Common Pending Reasons

Reason Meaning
(Priority) Lower priority than other queued jobs — will run eventually
(Resources) Not enough free nodes/CPUs — waiting for running jobs to finish
(QOSMaxCpuPerUserLimit) Hit per-user CPU limit on this QOS
(AssocMaxJobsLimit) Hit max concurrent jobs for this account

Job Accounting (after completion)

sacct -j 12345678 --format=JobID,State,ExitCode,Elapsed,MaxRSS,NCPUS
sacct -j 12345678 -a --format=JobID,State,ExitCode  # all array tasks

Log Files

Output goes to --output path. With %A_%a pattern:

  • logs/est-12345678_1.log — job 12345678, array task 1
  • Check for errors: grep -rl 'Error\|Traceback' logs/est-12345678_*.log

Resource Billing

UVA HPC bills in Service Units (SUs), which are weighted CPU-core-hours:

SU = (CPU_cores × 4.6369 + Memory_GB × 0.2842) × hours

Cost Examples (standard partition)

Config SU/hour 176 tasks × 3 hrs
1 CPU, 4GB ~5.8 ~3,062
8 CPU, 32G ~46.2 ~24,404
40 CPU, 160G ~231 ~121,968

With 10M SUs allocated, even aggressive usage (8 CPU × 176 tasks × 3 hrs = ~24K SUs) is negligible (<0.25% of allocation).

Check Balance

allocations                    # show allocation balance
allocations -a myallocation    # specific allocation

WRDS Data Access

WRDS PostgreSQL is accessible from HPC compute nodes. Use polars + connectorx for fast data pipelines that replace SAS entirely.

Connection

  • Host: wrds-pgdata.wharton.upenn.edu:9737
  • Credentials: ~/.pgpass (chmod 600)
  • User: edwin_hu (UVA account)

Quick Start

from wrds_conn import read_wrds

# WRDS SQL → polars DataFrame in one line
df = read_wrds("SELECT * FROM crsp.msf WHERE date >= '2020-01-01'")
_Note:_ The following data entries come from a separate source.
/-- The result of one chunk reaching a member, or the owner's report that the quorum failed (R344, R475). Ranks are
listed. -/
structure ChunkResult where
  id : Nat
  chunk : Nat
  ok : Bool
  bytes : List Byte
  contributors : List Nat
  late : List Nat
  dropped : List Nat
  deriving DecidableEq, Repr

/-- A report of the management processor: the end of the boot step in hand (R444, R450), with whether its work succeeded, the firmware
image it loaded (step 1) and the failed SRAM banks it found on each die (step 2), and the LTMO in nanoseconds where it sets
one (R335). -/
structure BootReport where
  passed : Bool
  image : List Byte
  banks : List Nat
  ltmo : Option Nat
  deriving DecidableEq, Repr

/-- What the sensors of a die read (R453): the hottest sensor in units of 0.25 °C and the lowest rail margin in mV. -/
structure Reading where
  temp : Int
  margin : Nat
  deriving DecidableEq, Repr

/-- A lowering or restoring of ACLK (R453): the power in W that would be drawn, what the sensors of the dies read, and by cause (1 power,
2 temperature, 3 voltage, 4 restored) the frequency in MHz that results. -/
structure Throttle where
  power : Nat
  readings : List Reading
  causes : List (Nat × Nat)
  deriving DecidableEq, Repr

/-- An access to the debug port (R449): a session asked for with a certificate, a stop of a group, and anything else. -/
inductive DebugAccess
  | session (cert : List Byte)
  | stop (g : Nat)
  | other
  deriving DecidableEq, Repr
# Write to Parquet for reuse
df.write_parquet("/scratch/vwh7mb/data/crsp_msf.parquet")

wrds_conn.py (see examples/wrds_conn.py) parses .pgpass and builds a connectorx-compatible URI — connectorx doesn't read .pgpass natively.

Pipeline: SQL → polars → Parquet (replaces SAS)

Old: WRDS SAS → .sas7bdat (7GB) → Python HDF5 conversion → .h5 (390MB)
New: WRDS PostgreSQL → polars/connectorx → .parquet

No SAS license needed. Single step. Portable output.

See references/wrds-polars-pipeline.md for full examples (joins, partitioned output, Slurm submission for large queries).